Wherever. God can do this for you. He can speak to your heart. He can restore what the locusts have eaten away, and He can show you a new way to be human, to live for God's glory. And so, Lord, we thank you so much that you have sent your son Jesus to die in our place so that we could have a relationship with you. We could be forgiven of our sin, and Jesus, you came not just to give us spiritual life and to save us from hell.
That would be enough. No, you came to give us life and life more abundantly, that we would have fun, that we would not feel guilty about the things that we do when we live our lives for you, that we would not feel remorse and shame for the way we acted the night before because of some act we thought that would feel good in the moment, but now we see it was sin, it was a bad decision, and it was against your will. We missed the mark. And so, Lord, we're thankful that you sent Jesus. We're thankful that you have a plan for our lives. We're thankful that you know the number of hair on our heads.

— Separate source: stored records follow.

/-- R192, R306, R325 to R327, R330: looking at a token, which of a terminal one takes over what its notice releases (log entry 100), waiting
for it, detaching, adopting it (its new holder's task is no ordered one, so the token names no timestamp any more), its priority and its
notice. R299, R307, R319, R328, R329, R331: dependences and gates, cancelling, restarting and reading out a token. -/
def Obligations.TokensSeenAndControlled : Prop :=
  (∀ (s : State) (d a b : Spec) (p : PredNo) (k : Nat) (u : Token), s.canRead a → s.canRead b → s.canWrite d → d ≠ 1 →
    s.handle false (s.val64 a) = .ok (k, u) → s.me.ordered = false →
    (∃ t, exec (.tokTest d a p) s = .next t ∧ t.me.regs[d] = scalar (u.word 0) ∧ (p ≠ 0 → t.me.pred p = u.st.terminal) ∧
      (∀ r : PredNo, r ≠ p → t.me.pred r = s.me.pred r) ∧ t.me.pc = s.me.pc + 4 ∧ t.toks = s.toks ∧ t.mem = s.mem ∧
      (u.st.terminal = true → ∀ e ∈ u.clock, e.2 ≤ Tab.getD t.me.known e.1 0)) ∧
    (s.me.preempted = false → s.anyAcc (fun _ => true) = false → s.me.failed = none →
      (u.st.terminal = true → ∃ t, exec (.tokWait d a) s = .next t ∧ t.me.regs[d] = scalar (u.word 0) ∧ t.me.pc = s.me.pc + 4 ∧
        t.toks = s.toks ∧ t.mem = s.mem) ∧
      (u.st.terminal = false → s.me.state = .ready → ∃ t, exec (.tokWait d a) s = .next t ∧ t.me.state = .blocked ∧
        t.me.blk = some (.tok u.hdl d) ∧ t.me.ltStale = true ∧ t.me.pc = s.me.pc ∧ t.toks = s.toks ∧ t.mem = s.mem)) ∧
    (s.holds u = true → u.hold = 0 → ∃ t, exec (.tokDet a) s = .next t ∧ t.tok? k = some { u with hold := 1 } ∧
      t.me.pc = s.me.pc + 4 ∧ t.me.regs = s.me.regs ∧ t.mem = s.mem) ∧
    (u.hold = 2 → u.grp = s.me.grp → exec (.tokAdop a) s = .next ((s.setTok k { u with hold := 3, holder := some s.cur, ts := 0 }).fin 4)) ∧
    (s.holds u = true → (s.val64 b).toNat < 8 →
      exec (.tokPri a b) s = .next ((s.setTok k { u with pri := (s.val64 b).toNat }).fin 4)) ∧
    (s.holds u = true → (s.val64 b).toNat < 5 → targetCheck (s.val64 b).toNat (hi64 (s.regVal b)) = .ok () →
      s.wakeCheck (s.val64 b).toNat (hi64 (s.regVal b)) = .ok () →
      ((s.val64 b).toNat = 4 → s.baseCheck .write (hi64 (s.regVal b)) = .ok ()) → u.st.terminal = false → u.st ≠ .suspended →
      exec (.tokPost a b) s = .next ((s.setTok k { u with ntc := (s.val64 b).toNat, target := hi64 (s.regVal b) }).fin 4)) ∧
    (s.holds u = false → ∀ q ∈ ([.tokDet a, .tokCan a, .tokCanR a, .tokPri a b, .tokPost a b] : List Instr),
      exec q s = .next (s.takeFault { code := 0x004B, syn := BitVec.ofNat 64 u.hdl }))) ∧
  (∀ (s : State) (d a b : Spec) (k : Nat) (u : Token), s.canRead a → s.canRead b →
    s.handle false (s.val64 a) = .ok (k, u) → s.me.ordered = false → s.holds u = true →
    (u.st = .issued → u.gate = true → u.defer = none → u.deps.length < 4 →
      (s.val64 b ≠ 0 → (∃ r, s.handle false (s.val64 b) = .ok r) →
        exec (.tokDep a b) s = .next ((s.setTok k { u with deps := u.deps ++ [(s.val64 b).toNat] }).fin 4) ∧
        exec (.tokDepGo a b) s =
          .next ((s.setTok k { u with deps := u.deps ++ [(s.val64 b).toNat], st := .waiting, gate := false }).fin 4)) ∧
      (s.val64 b = 0 → exec (.tokDepGo a b) s = .next ((s.setTok k { u with st := .waiting, gate := false }).fin 4))) ∧
    (u.st = .done ∨ u.st = .cancelled → exec (.tokCan a) s = .next (s.fin 4)) ∧
    (u.st ≠ .done → u.st ≠ .cancelled → ∃ t v, exec (.tokCan a) s = .next t ∧ t.tok? k = some v ∧ v.st = .cancelled ∧ v.hdl = u.hdl ∧
      t.me.pc = s.me.pc + 4 ∧ t.me.regs = s.me.regs ∧ t.mem = s.mem ∧ (u.st ≠ .faulted → u.startedColl = false → u.maj ≠ 0x10 ∨ (u.st ≠ .running ∧ u.st ≠ .draining) →
        t.dir = u.lines.foldl Tab.del s.dir)) ∧
    (u.st = .faulted → u.copy = true ∨ (u.maj = 0x14 ∧ u.fn ≤ 1) → s.me.countFull u.maj = false →
      ∃ t v, exec (.tokCanR a) s = .next t ∧ t.tok? k = some v ∧ v.st = .waiting ∧ v.cur = u.cur ∧ v.cnt = u.cur ∧
        v.rpl = (if u.rpl + 1 ≤ 255 then u.rpl + 1 else 255) ∧ v.ack = true ∧ t.me.pc = s.me.pc + 4 ∧ t.mem = s.mem) ∧
    (16 ≤ d.val → d.val ≤ 60 → s.busy d = false → s.busy (specPlus d 1) = false → s.busy (specPlus d 2) = false →
      s.busy (specPlus d 3) = false →
      (∃ t, exec (.tokRec d a false) s = .next t ∧ t.me.regs[d] = mkReg (u.word 0) (u.word 1) ∧
        t.me.regs[specPlus d 1] = mkReg (u.word 2) (u.word 3) ∧ t.me.regs[specPlus d 2] = mkReg (u.word 4) (u.word 5) ∧
        t.me.regs[specPlus d 3] = mkReg (u.word 6) (u.word 7) ∧ t.me.pc = s.me.pc + 4 ∧ t.toks = s.toks ∧ t.mem = s.mem) ∧
      (u.st.terminal = true → u.posted = true → s.me.blk = none → ∃ t, exec (.tokRec d a true) s = .next t ∧
        t.toks = Tab.mapV (fun _ v => if u.st ≠ .done ∧ v.deps.contains u.hdl = true ∧ v.lost = none then { v with lost := some u.hdl } else v)
          (Tab.del s.toks k) ∧
        t.me.regs[d] = mkReg (u.word 0) (u.word 1) ∧ t.me.pc = s.me.pc + 4 ∧ t.mem = s.mem)))

/-- R366, R367, R372 to R375: `ctx.ld` creates a Destroyed context from an image, replaces the root, basin and layout of an Idle or
Suspended one, or destroys one, whose translations go from every TLB; `ctx.sv` issues the store of a context's record, which counts in cst
until it is performed, and returns its state. -/
def Obligations.ContextInstructions : Prop :=
  ∀ (s s' : State) (d a b : Spec) (n : Nat) (va : Word) (w : Nat → Nat), s.canRead a → s.canRead b →
    (s.ldOperands 0 a b = .ok (n, va) → s.ldImage va = .ok (w, s') → (s'.context n).st = .destroyed → s'.me.ordered = false →
      ∃ t, exec (.ctxLdCreate a b) s = .next t ∧ t.me.pc = s'.me.pc + 4 ∧ t.mem = s'.mem ∧ (∀ k, k ≠ n → t.context k = s'.context k) ∧
        t.context n = { sva := BitVec.ofNat 64 (w 7), svs := w 6 / 2 ^ 32, rqn := w 6 % 2 ^ 32, rqa := BitVec.ofNat 64 (w 5),
                        bas := BitVec.ofNat 64 (w 4), root := BitVec.ofNat 64 (w 3), lay := w 2 % 256, nsav := 0, st := .created,
                        pst := .destroyed, prv := w 0 % 2 == 1, saves := [], requeue := [], firings := [] }) ∧
    (s.ldOperands 1 a b = .ok (n, va) → s.ldImage va = .ok (w, s') → s'.me.ordered = false →
      (s'.context n).st = .idle ∨ (s'.context n).st = .suspended → w 0 = (if (s'.context n).prv then 1 else 0) →
      (∀ k ∈ [5, 6, 7], BitVec.ofNat 64 (w k) = s'.ctxWord n k) →
      ∃ t, exec (.ctxLdUpdate a b) s = .next t ∧ t.me.pc = s'.me.pc + 4 ∧ t.mem = s'.mem ∧ (t.context n).root = BitVec.ofNat 64 (w 3) ∧
        (t.context n).bas = BitVec.ofNat 64 (w 4) ∧ (t.context n).lay = w 2 % 256 ∧ (t.context n).st = (s'.context n).st ∧
        (t.context n).saves = (s'.context n).saves ∧ ∀ k, k ≠ n → t.context k = s'.context k) ∧
    (s.ldOperands 2 a b = .ok (n, va) → s.me.ordered = false →
      (s.context n).st = .created ∨ (s.context n).st = .idle ∨ (s.context n).st = .suspended → s.acc.any (fun e => e.2.ctx == n) = false →
      s.endsHeld n = false →
      ∃ t, exec (.ctxLdDestroy a b) s = .next t ∧ t.context n = Ctx.empty ∧ (∀ k, ∀ e ∈ (t.core k).tlb, teCtx e ≠ n) ∧
        (∀ k, ∀ e ∈ (t.clu k).tlb, teCtx e ≠ n) ∧ ∀ e ∈ t.walks, e.2.ctx ≠ n) ∧
    (∀ loc, (s.val64 a).toNat < 2 ^ 10 → s.access s.cur .write false (s.val64 b) 64 = .ok (loc, s') → s'.me.ordered = false → s'.busy d = false →
      s'.me.cst < 63 → d ≠ 1 →
      ∃ t, exec (.ctxSv d a b) s = .next t ∧ t.me.pc = s'.me.pc + 4 ∧ t.me.cst = s'.me.cst + 1 ∧ t.mem = s'.mem ∧
        Tab.get? t.acc s'.nextId =
          some (s'.access0 (.wide (s'.recordBytes (s.val64 a).toNat) false) (s.val64 b) 64 loc) ∧
        (∀ id, id ≠ s'.nextId → (Tab.get? t.acc id).map Access.core = (Tab.get? s'.acc id).map Access.core) ∧
        (∀ k, t.context k = s'.context k) ∧
        t.me.regs[d] = scalar (BitVec.ofNat 64 ((s'.context (s.val64 a).toNat).st.code +
          (if (s'.context (s.val64 a).toNat).st = .frozen then (s'.context (s.val64 a).toNat).pst.code else 0) * 16)))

You know our days. You keep our tears in a bottle. And so, Lord, we know that you certainly care about those who are single and want to find a spouse that are single and want to just serve you and remain single. Lord, you have a plan for all of them. But the main plan that you have for all of us, all of mankind, is that you are not willing that any should perish, but all should come to repentance.
And so while our heads are bowed and our eyes are closed and we're praying here together, if there's anybody that would say, yeah, that's me. I've seen that this world has just let me down, and I've made mistakes, and I feel guilty, and I wish I could hit the undo button and hit the reset button and go back in time and tell myself not to do that. Don't step into that relationship.
Don't do X, Y, Z. Friend, you can know today that you can be forgiven of your sin, that God can remove that shame, He can remove that guilt, and He can make you a new creation. And so if that's you and you'd like to put your faith in Christ today, I would invite you to just pray this prayer, that you would mean it in your heart. This is you talking to God and not the person next to you or the preacher up here on the stage. This is you talking to God, your Father who loves you and wants to hear. Pray this prayer. Dear God, I know that I'm a sinner, but I know that Jesus is the Savior who died on the cross for my sin. And so I turn from that sin today, and I turn to you from this moment forward. Help me, Lord, to glorify you with my life in every season. In Jesus' name I pray, amen.